### Your instructions
Scan the records beneath this line for the line holding "w with relayAck" and the line holding "(R92; log 5). -/", then transcribe exactly those two and all lines between.

### Information supplied
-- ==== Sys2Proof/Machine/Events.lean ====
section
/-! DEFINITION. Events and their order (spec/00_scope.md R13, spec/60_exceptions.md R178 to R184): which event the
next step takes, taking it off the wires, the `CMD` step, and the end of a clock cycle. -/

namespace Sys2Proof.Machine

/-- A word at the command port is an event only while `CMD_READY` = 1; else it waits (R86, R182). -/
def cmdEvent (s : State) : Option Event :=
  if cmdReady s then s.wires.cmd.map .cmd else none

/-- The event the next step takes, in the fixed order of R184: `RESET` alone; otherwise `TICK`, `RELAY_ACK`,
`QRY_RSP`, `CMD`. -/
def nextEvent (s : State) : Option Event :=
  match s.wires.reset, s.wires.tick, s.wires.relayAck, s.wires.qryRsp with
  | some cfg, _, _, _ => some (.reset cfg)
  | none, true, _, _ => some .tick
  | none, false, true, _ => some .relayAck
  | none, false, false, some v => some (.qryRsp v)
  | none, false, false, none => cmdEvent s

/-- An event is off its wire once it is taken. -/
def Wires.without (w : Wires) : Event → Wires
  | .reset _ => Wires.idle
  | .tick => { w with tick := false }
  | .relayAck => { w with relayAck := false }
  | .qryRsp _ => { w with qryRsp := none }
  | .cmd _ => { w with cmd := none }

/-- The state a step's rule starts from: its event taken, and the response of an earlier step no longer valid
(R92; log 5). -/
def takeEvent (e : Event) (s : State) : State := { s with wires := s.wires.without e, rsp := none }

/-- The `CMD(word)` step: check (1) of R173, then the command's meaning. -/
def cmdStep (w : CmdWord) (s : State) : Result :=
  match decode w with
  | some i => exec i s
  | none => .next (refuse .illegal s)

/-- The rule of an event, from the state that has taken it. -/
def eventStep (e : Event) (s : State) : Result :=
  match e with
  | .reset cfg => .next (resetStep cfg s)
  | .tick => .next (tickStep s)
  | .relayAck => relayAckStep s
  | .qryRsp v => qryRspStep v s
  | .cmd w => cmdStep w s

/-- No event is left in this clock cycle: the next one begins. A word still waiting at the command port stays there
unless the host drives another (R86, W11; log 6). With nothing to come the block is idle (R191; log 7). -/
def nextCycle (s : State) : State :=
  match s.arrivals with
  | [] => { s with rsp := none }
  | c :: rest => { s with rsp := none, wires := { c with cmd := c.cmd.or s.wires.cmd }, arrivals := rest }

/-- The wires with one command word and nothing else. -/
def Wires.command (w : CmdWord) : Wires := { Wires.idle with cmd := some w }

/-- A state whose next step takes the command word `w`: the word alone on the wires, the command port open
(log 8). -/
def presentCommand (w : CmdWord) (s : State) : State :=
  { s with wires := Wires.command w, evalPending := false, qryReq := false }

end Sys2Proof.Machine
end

### Task output
  | .relayAck => { w with relayAck := false }
  | .qryRsp _ => { w with qryRsp := none }
  | .cmd _ => { w with cmd := none }

/-- The state a step's rule starts from: its event taken, and the response of an earlier step no longer valid
(R92; log 5). -/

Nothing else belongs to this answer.